AE Yes. I’ve been working with it since it became available. It certainly will revolutionize both work and art. The big tech bros think that they’re only distributing information, but these algorithms also structure information. ChatGPT will be a topic in my upcoming exhibition at Kunstverein Braunschweig in December 2023. It deals with the way algorithms structure our internet. Tag words, keywords, safe searches, and ChatGPT allegedly make sure that our digital architecture is super woke, but ultimately it reproduces many of the prejudices that are deeply rooted in our society. ChatGPT is an awesome playground, but you can only hope that human rights will be respected and that the tech companies that study our reality make their algorithms transparent and open.

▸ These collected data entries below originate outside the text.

/-! ### State.slot -/

@[simp] theorem State.slot_ieDone : s.slot.ieDone = s.ieDone := rfl
@[simp] theorem State.slot_ieErr : s.slot.ieErr = s.ieErr := rfl
@[simp] theorem State.slot_ieOvr : s.slot.ieOvr = s.ieOvr := rfl
@[simp] theorem State.slot_busy : s.slot.busy = s.busy := rfl
@[simp] theorem State.slot_done : s.slot.done = s.done := rfl
@[simp] theorem State.slot_err : s.slot.err = s.err := rfl
@[simp] theorem State.slot_ovr : s.slot.ovr = s.ovr := rfl
@[simp] theorem State.slot_ecode : s.slot.ecode = s.ecode := rfl
@[simp] theorem State.slot_cmd : s.slot.cmd = s.cmd := rfl
@[simp] theorem State.slot_pend : s.slot.pend = s.pend := rfl
@[simp] theorem State.slot_errcmd : s.slot.errcmd = s.errcmd := rfl
@[simp] theorem State.slot_klen : s.slot.klen = s.klen := rfl
@[simp] theorem State.slot_msglen : s.slot.msglen = s.msglen := rfl
@[simp] theorem State.slot_keyHi : s.slot.keyHi = s.keyHi := rfl
@[simp] theorem State.slot_keyLo : s.slot.keyLo = s.keyLo := rfl
@[simp] theorem State.slot_dataL : s.slot.dataL = s.dataL := rfl
@[simp] theorem State.slot_dataR : s.slot.dataR = s.dataR := rfl
@[simp] theorem State.slot_rk : s.slot.rk = s.rk := rfl
@[simp] theorem State.slot_fin : s.slot.fin = s.fin := rfl
@[simp] theorem State.slot_fkey : s.slot.fkey = s.fkey := rfl
@[simp] theorem State.slot_fout : s.slot.fout = s.fout := rfl
@[simp] theorem State.slot_plen : s.slot.plen = s.plen := rfl
@[simp] theorem State.slot_vcnt : s.slot.vcnt = s.vcnt := rfl
@[simp] theorem State.slot_buf : s.slot.buf = s.buf := rfl
@[simp] theorem State.slot_cfg : s.slot.cfg = s.cfg := rfl
@[simp] theorem State.slot_rst : s.slot.rst = s.rst := rfl
@[simp] theorem State.slot_schedule : s.slot.schedule = s.schedule.tail := rfl
@[simp] theorem State.slot_draws : s.slot.draws = s.draws + 1 := rfl
@[simp] theorem State.slot_port : s.slot.port = s.port := rfl

/-! ### State.clearDone -/

@[simp] theorem State.clearDone_ieDone : s.clearDone.ieDone = s.ieDone := rfl
@[simp] theorem State.clearDone_ieErr : s.clearDone.ieErr = s.ieErr := rfl
@[simp] theorem State.clearDone_ieOvr : s.clearDone.ieOvr = s.ieOvr := rfl
@[simp] theorem State.clearDone_busy : s.clearDone.busy = s.busy := rfl
@[simp] theorem State.clearDone_done : s.clearDone.done = false := rfl
@[simp] theorem State.clearDone_err : s.clearDone.err = s.err := rfl
@[simp] theorem State.clearDone_ovr : s.clearDone.ovr = s.ovr := rfl
@[simp] theorem State.clearDone_ecode : s.clearDone.ecode = s.ecode := rfl
@[simp] theorem State.clearDone_cmd : s.clearDone.cmd = s.cmd := rfl
@[simp] theorem State.clearDone_pend : s.clearDone.pend = s.pend := rfl
@[simp] theorem State.clearDone_errcmd : s.clearDone.errcmd = s.errcmd := rfl
@[simp] theorem State.clearDone_klen : s.clearDone.klen = s.klen := rfl
@[simp] theorem State.clearDone_msglen : s.clearDone.msglen = s.msglen := rfl
@[simp] theorem State.clearDone_keyHi : s.clearDone.keyHi = s.keyHi := rfl
@[simp] theorem State.clearDone_keyLo : s.clearDone.keyLo = s.keyLo := rfl
@[simp] theorem State.clearDone_dataL : s.clearDone.dataL = s.dataL := rfl
@[simp] theorem State.clearDone_dataR : s.clearDone.dataR = s.dataR := rfl
@[simp] theorem State.clearDone_rk : s.clearDone.rk = s.rk := rfl
@[simp] theorem State.clearDone_fin : s.clearDone.fin = s.fin := rfl
@[simp] theorem State.clearDone_fkey : s.clearDone.fkey = s.fkey := rfl
@[simp] theorem State.clearDone_fout : s.clearDone.fout = s.fout := rfl
@[simp] theorem State.clearDone_plen : s.clearDone.plen = s.plen := rfl
@[simp] theorem State.clearDone_vcnt : s.clearDone.vcnt = s.vcnt := rfl
@[simp] theorem State.clearDone_buf : s.clearDone.buf = s.buf := rfl
@[simp] theorem State.clearDone_cfg : s.clearDone.cfg = s.cfg := rfl
@[simp] theorem State.clearDone_rst : s.clearDone.rst = s.rst := rfl
@[simp] theorem State.clearDone_schedule : s.clearDone.schedule = s.schedule := rfl
@[simp] theorem State.clearDone_draws : s.clearDone.draws = s.draws := rfl
@[simp] theorem State.clearDone_port : s.clearDone.port = s.port := rfl
@[simp] theorem State.clearDone_bufByte (o : Nat) : s.clearDone.bufByte o = s.bufByte o := rfl

/-! ### State.clearOvr -/

@[simp] theorem State.clearOvr_ieDone : s.clearOvr.ieDone = s.ieDone := rfl
@[simp] theorem State.clearOvr_ieErr : s.clearOvr.ieErr = s.ieErr := rfl
@[simp] theorem State.clearOvr_ieOvr : s.clearOvr.ieOvr = s.ieOvr := rfl
@[simp] theorem State.clearOvr_busy : s.clearOvr.busy = s.busy := rfl
@[simp] theorem State.clearOvr_done : s.clearOvr.done = s.done := rfl
@[simp] theorem State.clearOvr_err : s.clearOvr.err = s.err := rfl
@[simp] theorem State.clearOvr_ovr : s.clearOvr.ovr = false := rfl
@[simp] theorem State.clearOvr_ecode : s.clearOvr.ecode = s.ecode := rfl
@[simp] theorem State.clearOvr_cmd : s.clearOvr.cmd = s.cmd := rfl
@[simp] theorem State.clearOvr_pend : s.clearOvr.pend = s.pend := rfl
@[simp] theorem State.clearOvr_errcmd : s.clearOvr.errcmd = s.errcmd := rfl
@[simp] theorem State.clearOvr_klen : s.clearOvr.klen = s.klen := rfl
@[simp] theorem State.clearOvr_msglen : s.clearOvr.msglen = s.msglen := rfl
@[simp] theorem State.clearOvr_keyHi : s.clearOvr.keyHi = s.keyHi := rfl
@[simp] theorem State.clearOvr_keyLo : s.clearOvr.keyLo = s.keyLo := rfl
@[simp] theorem State.clearOvr_dataL : s.clearOvr.dataL = s.dataL := rfl
@[simp] theorem State.clearOvr_dataR : s.clearOvr.dataR = s.dataR := rfl
@[simp] theorem State.clearOvr_rk : s.clearOvr.rk = s.rk := rfl
@[simp] theorem State.clearOvr_fin : s.clearOvr.fin = s.fin := rfl
@[simp] theorem State.clearOvr_fkey : s.clearOvr.fkey = s.fkey := rfl
@[simp] theorem State.clearOvr_fout : s.clearOvr.fout = s.fout := rfl
@[simp] theorem State.clearOvr_plen : s.clearOvr.plen = s.plen := rfl
@[simp] theorem State.clearOvr_vcnt : s.clearOvr.vcnt = s.vcnt := rfl
@[simp] theorem State.clearOvr_buf : s.clearOvr.buf = s.buf := rfl
@[simp] theorem State.clearOvr_cfg : s.clearOvr.cfg = s.cfg := rfl
@[simp] theorem State.clearOvr_rst : s.clearOvr.rst = s.rst := rfl
@[simp] theorem State.clearOvr_schedule : s.clearOvr.schedule = s.schedule := rfl
@[simp] theorem State.clearOvr_draws : s.clearOvr.draws = s.draws := rfl
@[simp] theorem State.clearOvr_port : s.clearOvr.port = s.port := rfl
@[simp] theorem State.clearOvr_bufByte (o : Nat) : s.clearOvr.bufByte o = s.bufByte o := rfl

/-! ### State.setOvr -/

@[simp] theorem State.setOvr_ieDone : s.setOvr.ieDone = s.ieDone := rfl
@[simp] theorem State.setOvr_ieErr : s.setOvr.ieErr = s.ieErr := rfl
@[simp] theorem State.setOvr_ieOvr : s.setOvr.ieOvr = s.ieOvr := rfl
@[simp] theorem State.setOvr_busy : s.setOvr.busy = s.busy := rfl
@[simp] theorem State.setOvr_done : s.setOvr.done = s.done := rfl
@[simp] theorem State.setOvr_err : s.setOvr.err = s.err := rfl
@[simp] theorem State.setOvr_ovr : s.setOvr.ovr = true := rfl
@[simp] theorem State.setOvr_ecode : s.setOvr.ecode = s.ecode := rfl
@[simp] theorem State.setOvr_cmd : s.setOvr.cmd = s.cmd := rfl
@[simp] theorem State.setOvr_pend : s.setOvr.pend = s.pend := rfl
@[simp] theorem State.setOvr_errcmd : s.setOvr.errcmd = s.errcmd := rfl
@[simp] theorem State.setOvr_klen : s.setOvr.klen = s.klen := rfl
@[simp] theorem State.setOvr_msglen : s.setOvr.msglen = s.msglen := rfl
@[simp] theorem State.setOvr_keyHi : s.setOvr.keyHi = s.keyHi := rfl
@[simp] theorem State.setOvr_keyLo : s.setOvr.keyLo = s.keyLo := rfl
@[simp] theorem State.setOvr_dataL : s.setOvr.dataL = s.dataL := rfl
@[simp] theorem State.setOvr_dataR : s.setOvr.dataR = s.dataR := rfl
@[simp] theorem State.setOvr_rk : s.setOvr.rk = s.rk := rfl
@[simp] theorem State.setOvr_fin : s.setOvr.fin = s.fin := rfl
@[simp] theorem State.setOvr_fkey : s.setOvr.fkey = s.fkey := rfl
@[simp] theorem State.setOvr_fout : s.setOvr.fout = s.fout := rfl
@[simp] theorem State.setOvr_plen : s.setOvr.plen = s.plen := rfl
@[simp] theorem State.setOvr_vcnt : s.setOvr.vcnt = s.vcnt := rfl
@[simp] theorem State.setOvr_buf : s.setOvr.buf = s.buf := rfl
@[simp] theorem State.setOvr_cfg : s.setOvr.cfg = s.cfg := rfl
@[simp] theorem State.setOvr_rst : s.setOvr.rst = s.rst := rfl
@[simp] theorem State.setOvr_schedule : s.setOvr.schedule = s.schedule := rfl
@[simp] theorem State.setOvr_draws : s.setOvr.draws = s.draws := rfl
@[simp] theorem State.setOvr_port : s.setOvr.port = s.port := rfl
@[simp] theorem State.setOvr_bufByte (o : Nat) : s.setOvr.bufByte o = s.bufByte o := rfl

/-! ### State.setEnables -/

@[simp] theorem State.setEnables_ieDone (v : Word) : (s.setEnables v).ieDone = v[0] := rfl
@[simp] theorem State.setEnables_ieErr (v : Word) : (s.setEnables v).ieErr = v[1] := rfl
@[simp] theorem State.setEnables_ieOvr (v : Word) : (s.setEnables v).ieOvr = v[2] := rfl
@[simp] theorem State.setEnables_busy (v : Word) : (s.setEnables v).busy = s.busy := rfl
@[simp] theorem State.setEnables_done (v : Word) : (s.setEnables v).done = s.done := rfl
@[simp] theorem State.setEnables_err (v : Word) : (s.setEnables v).err = s.err := rfl
@[simp] theorem State.setEnables_ovr (v : Word) : (s.setEnables v).ovr = s.ovr := rfl
@[simp] theorem State.setEnables_ecode (v : Word) : (s.setEnables v).ecode = s.ecode := rfl
@[simp] theorem State.setEnables_cmd (v : Word) : (s.setEnables v).cmd = s.cmd := rfl
@[simp] theorem State.setEnables_pend (v : Word) : (s.setEnables v).pend = s.pend := rfl
@[simp] theorem State.setEnables_errcmd (v : Word) : (s.setEnables v).errcmd = s.errcmd := rfl
@[simp] theorem State.setEnables_klen (v : Word) : (s.setEnables v).klen = s.klen := rfl
@[simp] theorem State.setEnables_msglen (v : Word) : (s.setEnables v).msglen = s.msglen := rfl
@[simp] theorem State.setEnables_keyHi (v : Word) : (s.setEnables v).keyHi = s.keyHi := rfl
@[simp] theorem State.setEnables_keyLo (v : Word) : (s.setEnables v).keyLo = s.keyLo := rfl
@[simp] theorem State.setEnables_dataL (v : Word) : (s.setEnables v).dataL = s.dataL := rfl
@[simp] theorem State.setEnables_dataR (v : Word) : (s.setEnables v).dataR = s.dataR := rfl
@[simp] theorem State.setEnables_rk (v : Word) : (s.setEnables v).rk = s.rk := rfl
@[simp] theorem State.setEnables_fin (v : Word) : (s.setEnables v).fin = s.fin := rfl
@[simp] theorem State.setEnables_fkey (v : Word) : (s.setEnables v).fkey = s.fkey := rfl
@[simp] theorem State.setEnables_fout (v : Word) : (s.setEnables v).fout = s.fout := rfl
@[simp] theorem State.setEnables_plen (v : Word) : (s.setEnables v).plen = s.plen := rfl
@[simp] theorem State.setEnables_vcnt (v : Word) : (s.setEnables v).vcnt = s.vcnt := rfl
@[simp] theorem State.setEnables_buf (v : Word) : (s.setEnables v).buf = s.buf := rfl
@[simp] theorem State.setEnables_cfg (v : Word) : (s.setEnables v).cfg = s.cfg := rfl
@[simp] theorem State.setEnables_rst (v : Word) : (s.setEnables v).rst = s.rst := rfl
@[simp] theorem State.setEnables_schedule (v : Word) : (s.setEnables v).schedule = s.schedule := rfl
@[simp] theorem State.setEnables_draws (v : Word) : (s.setEnables v).draws = s.draws := rfl
@[simp] theorem State.setEnables_port (v : Word) : (s.setEnables v).port = s.port := rfl
@[simp] theorem State.setEnables_bufByte (v : Word) (o : Nat) : (s.setEnables v).bufByte o = s.bufByte o := rfl

/-! ### State.answer -/

@[simp] theorem State.answer_ieDone (x : Answer) : (s.answer x).ieDone = s.ieDone := rfl
@[simp] theorem State.answer_ieErr (x : Answer) : (s.answer x).ieErr = s.ieErr := rfl
@[simp] theorem State.answer_ieOvr (x : Answer) : (s.answer x).ieOvr = s.ieOvr := rfl
@[simp] theorem State.answer_busy (x : Answer) : (s.answer x).busy = s.busy := rfl
@[simp] theorem State.answer_done (x : Answer) : (s.answer x).done = s.done := rfl
@[simp] theorem State.answer_err (x : Answer) : (s.answer x).err = s.err := rfl
@[simp] theorem State.answer_ovr (x : Answer) : (s.answer x).ovr = s.ovr := rfl
@[simp] theorem State.answer_ecode (x : Answer) : (s.answer x).ecode = s.ecode := rfl
@[simp] theorem State.answer_cmd (x : Answer) : (s.answer x).cmd = s.cmd := rfl
@[simp] theorem State.answer_pend (x : Answer) : (s.answer x).pend = s.pend := rfl
@[simp] theorem State.answer_errcmd (x : Answer) : (s.answer x).errcmd = s.errcmd := rfl
@[simp] theorem State.answer_klen (x : Answer) : (s.answer x).klen = s.klen := rfl
@[simp] theorem State.answer_msglen (x : Answer) : (s.answer x).msglen = s.msglen := rfl
@[simp] theorem State.answer_keyHi (x : Answer) : (s.answer x).keyHi = s.keyHi := rfl
@[simp] theorem State.answer_keyLo (x : Answer) : (s.answer x).keyLo = s.keyLo := rfl
@[simp] theorem State.answer_dataL (x : Answer) : (s.answer x).dataL = s.dataL := rfl
@[simp] theorem State.answer_dataR (x : Answer) : (s.answer x).dataR = s.dataR := rfl
@[simp] theorem State.answer_rk (x : Answer) : (s.answer x).rk = s.rk := rfl
@[simp] theorem State.answer_fin (x : Answer) : (s.answer x).fin = s.fin := rfl
@[simp] theorem State.answer_fkey (x : Answer) : (s.answer x).fkey = s.fkey := rfl
@[simp] theorem State.answer_fout (x : Answer) : (s.answer x).fout = s.fout := rfl
@[simp] theorem State.answer_plen (x : Answer) : (s.answer x).plen = s.plen := rfl
@[simp] theorem State.answer_vcnt (x : Answer) : (s.answer x).vcnt = s.vcnt := rfl
@[simp] theorem State.answer_buf (x : Answer) : (s.answer x).buf = s.buf := rfl
@[simp] theorem State.answer_cfg (x : Answer) : (s.answer x).cfg = s.cfg := rfl
@[simp] theorem State.answer_rst (x : Answer) : (s.answer x).rst = s.rst := rfl
@[simp] theorem State.answer_schedule (x : Answer) : (s.answer x).schedule = s.schedule := rfl
@[simp] theorem State.answer_draws (x : Answer) : (s.answer x).draws = s.draws := rfl
@[simp] theorem State.answer_port (x : Answer) : (s.answer x).port = some x := rfl
@[simp] theorem State.answer_bufByte (x : Answer) (o : Nat) : (s.answer x).bufByte o = s.bufByte o := rfl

TW You frequently use glitch aesthetics. Why?
AE I work with precarious assemblages, which is to say, I myself am sometimes more, sometimes less precarious; the people I work with are sometimes more, sometimes less precarious; and the materials I use are also mostly precarious. This stems from my habit of appropriating things for which I don’t have the sufficient capital. For “Tools for Conviviality” we worked with a 360-degree-camera. It was a cheap GoPro, which we could only afford because the camera has been turned from a high-tech medium into a democratic tool into a mass technology. When I work with other people, I’d rather pay decent salaries than use expensive materials. Though I sometimes also use 3D prints. But generally the use of technology derives from an idealistic desire to ensure that my working processes are ethically correct.

TW The glitch presupposes a malfunction. Do you understand this as mere coincidence, or do you see meaning in it?
AE For me the glitch is a metaphor for the impossibility of translation; I work with glitches and layers to emphasize that what is shown is my subjective perspective and that misunderstandings are part of the process. We’re all people; we make mistakes; we all come from contaminated contexts. With this in mind, I consider the glitch an analogy for how our knowledge and the way we speak to each other gets recycled and ruptures.
Why are people in culture paid so much worse than in other sectors?
TW What’s the task of institutions in your view?
AE Generally, I believe that it’s the task of an institution to establish a discourse that cannot be offered in other contexts and to represent an urban space. Even though many things have changed, and institutions have created new forms of access, certain groups still feel unwelcome in museums. Aside from representation, which is essential, it’s also important to ask how you can facilitate access to this world, how you can create a fair working context. The art world is already highly precarious, which is a huge societal problem. Why are people in culture paid so much worse than in other sectors? At the same time it’s an extreme privilege to work in this world and to even have the time to engage with it. In other words, you have to consider the context in which you’re complaining.